Lonnae Young, 21, died Feb. 16 at Maryville SSM St. Francis Regional Health Services. Young was a residential assistant in Dieterich Hall, but she was on duty at Franken Hall, when she experienced minor swelling from what Young believed was an allergic reaction.

Dejanae Thomas, a residential assistant in Dieterich Hall at the time, said Moira Auxier covered Young’s shift so she could drive herself to SSM Feb. 15.

Senior Jacob Wheeler, a friend of Young’s, said he thought Young would go to the hospital and would be back soon.

“She had allergies and had gone to the hospital before,” Wheeler said. “I figured she would go and get her normal shot, and she would be back. (The hospital) would give her the normal shot that they had always given her, and she would be back in an hour or so.”

Wheeler said Young called him from the hospital and it seemed like everything would be fine.

“It sounded normal for the situation,” Wheeler said. “There wasn’t anything in her tone of voice that raised red flags that something was going to go wrong.”

John T. Symonds is the doctor who allegedly treated Young during her Feb. 15 visit to SSM. Young died the next morning.

Junior Samuel Grigsby said the Franken Hall director, Nicole Canning, met with all the residential assistants to inform them about Young’s death.

“We had knocks on our doors,” Grigsby said. “The hall director gathered us all together and told us the morning of.”

Young’s family is being represented by attorney Steven Garner, who is based out of Springfield, Missouri, and specializes in wrongful death suits.
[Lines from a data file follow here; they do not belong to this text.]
-- ==== Sys2Proof/Machine/Ops.lean ====
section
/-!
DEFINITION. The operations every chapter uses: free values, raising events (spec/17_event_controller.md), counters with
their COUNTER_SAT event (R582), rings and logs (R586 to R588, R531), fences and DEGRADED (R32), device physical memory
(spec/13_memory_system.md), violations (R505, R506), translation (R502) and accesses to instance addresses.
-/

namespace Sys2Proof.Machine

/-- Run an effect on the device's blocks: the outcome of every command that neither moves the mode nor the time. In OFF nothing has
power, so nothing happens (R30, R33). -/
def State.onDev (s : State) (f : CoreSt → Dev → Dev) : Host.Outcome State Fault Refusal :=
  .next (if s.core.mode = .off then s else { s with dev := f s.core s.dev })

/-- Run an effect on the mode arbiter and the blocks. -/
def State.onAll (s : State) (f : CoreSt × Dev → CoreSt × Dev) : Host.Outcome State Fault Refusal :=
  .next (if s.core.mode = .off then s else { s with core := (f (s.core, s.dev)).1, dev := (f (s.core, s.dev)).2 })

/-- A change of a pin, which the device sees or remembers in every mode. -/
def State.onPin (s : State) (f : CoreSt × Dev → CoreSt × Dev) : Host.Outcome State Fault Refusal :=
  .next { s with core := (f (s.core, s.dev)).1, dev := (f (s.core, s.dev)).2 }

/-- Is the Registrar running (R529)? -/
def Dev.registrarUp (d : Dev) : Bool := !d.saf.regRestart && !d.saf.regHalted

/-- Draw a free value (log entry 1). -/
def Dev.draw (d : Dev) : Word × Dev := (Config.freeWord d.fresh, { d with fresh := d.fresh + 1 })

/-- Draw `n` free bytes. -/
def Dev.drawBytes (d : Dev) : Nat → Bytes × Dev
  | 0 => ([], d)
  | n + 1 =>
    let (v, d) := d.draw
    let (bs, d) := d.drawBytes n
    (BitVec.ofNat 8 v.toNat :: bs, d)

/-- Change, or with `f` none take off, the first element of a list that `p` picks. -/
def updFirst {α : Type} (p : α → Bool) (f : α → Option α) : List α → List α
  | [] => []
  | x :: xs => if p x then (f x).toList ++ xs else x :: updFirst p f xs

/-! ### Events -/

/-- COUNT and TIME of a coalescing profile; profile 0 is fixed at COUNT 1 and TIME 0 (R467). -/
def Dev.coal (d : Dev) (k : Nat) : Nat × Nat :=
  if k = 0 then (1, 0) else (max 1 (d.getF (R.evtCoal k) 7 0), d.getF (R.evtCoal k) 31 16)

/-- Is the source directed (R455)? -/
def isDirected (n : Nat) : Bool := (decide (1024 ≤ n) && decide (n < 1112)) || (decide (1280 ≤ n) && decide (n < 1536))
SSM and Symonds are without legal representation in the matter.

Garner said the family sought his help because they were worried about their daughter’s death.

“They were very concerned about what happened to their daughter,” Garner said. “They wouldn’t want what happened to their daughter to happen to anyone else’s daughter.”
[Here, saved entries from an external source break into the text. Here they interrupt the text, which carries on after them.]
/-- Start a rebuild of volume `v` where R430 allows one: the lowest-numbered SPARE with room, else the lowest-numbered FREE SSD. -/
def Dev.startRebuild (d : Dev) (c : CoreSt) (v : Nat) : Dev :=
  match d.volume v with
  | none => d
  | some x =>
    if x.state != 2 || !d.flag (R.volVol v) 58 then d
    else
      let fit (s : SsdSt) : List Nat := (List.range 16).filter (fun n => (d.ssd n).st == s && d.regionFits n x.start x.blocks x.n)
      match fit .spare ++ fit .free, (List.range x.n).find? (fun p => (x.members.getD p none).isNone) with
      | n :: _, some p =>
        let from_ := match find d.acc.rebuild v with
          | some (p', n', s) => if p' = p ∧ n' = n then s else 0
          | none => 0
        let d := d.setSsd n { d.ssd n with st := .member }
        let d := d.setVol v { x with rebuild := some (p, n), watermark := from_ }
        let d := { d with acc := { d.acc with rebuild := put d.acc.rebuild v (p, n, from_) } }
        (d.raiseGen v).settleVol c v
      | _, _ => d

/-- The members that SSD `n` was are lost (R420, R428): its outstanding commands count as failed, and every volume with a region on
it loses that member. -/
def Dev.loseSsd (d : Dev) (c : CoreSt) (n : Nat) : Dev :=
  let d := d.setSsd n { d.ssd n with cmds := [], resetting := false }
  let hit := d.vol.vols.filter (fun e => e.2.members.contains (some n) || (match e.2.rebuild with | some (_, m) => m == n | none => false))
  hit.foldl (fun d e =>
    match d.volume e.1 with
    | none => d
    | some x =>
      let lost := x.members.contains (some n)
      let x := { x with
        members := x.members.map (fun m => if m == some n then none else m)
        rebuild := match x.rebuild with | some (p, m) => if m = n then none else some (p, m) | none => none }
      let d := d.setVol e.1 x
      let d := if lost && x.online then d.raiseGen e.1 else d
      (d.settleVol c e.1).startRebuild c e.1) d

end Sys2Proof.Machine
end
Garner said the family wanted to make sure that justice is served and this incident doesn’t happen again.

“They sought out legal counseling for the same reason anyone else in this same situation probably would,” Garner said. “They are concerned and would like to prevent this from happening in the future.”

Once SSM went under new ownership with Mosaic Medical Center, which was effective April 1, all medical records were transferred to SSM Health in St. Louis. Symonds is still employed with Mosaic.

Young’s family declined to comment on legal proceedings. Symonds and SSM did not respond to a request for comment in time for publication.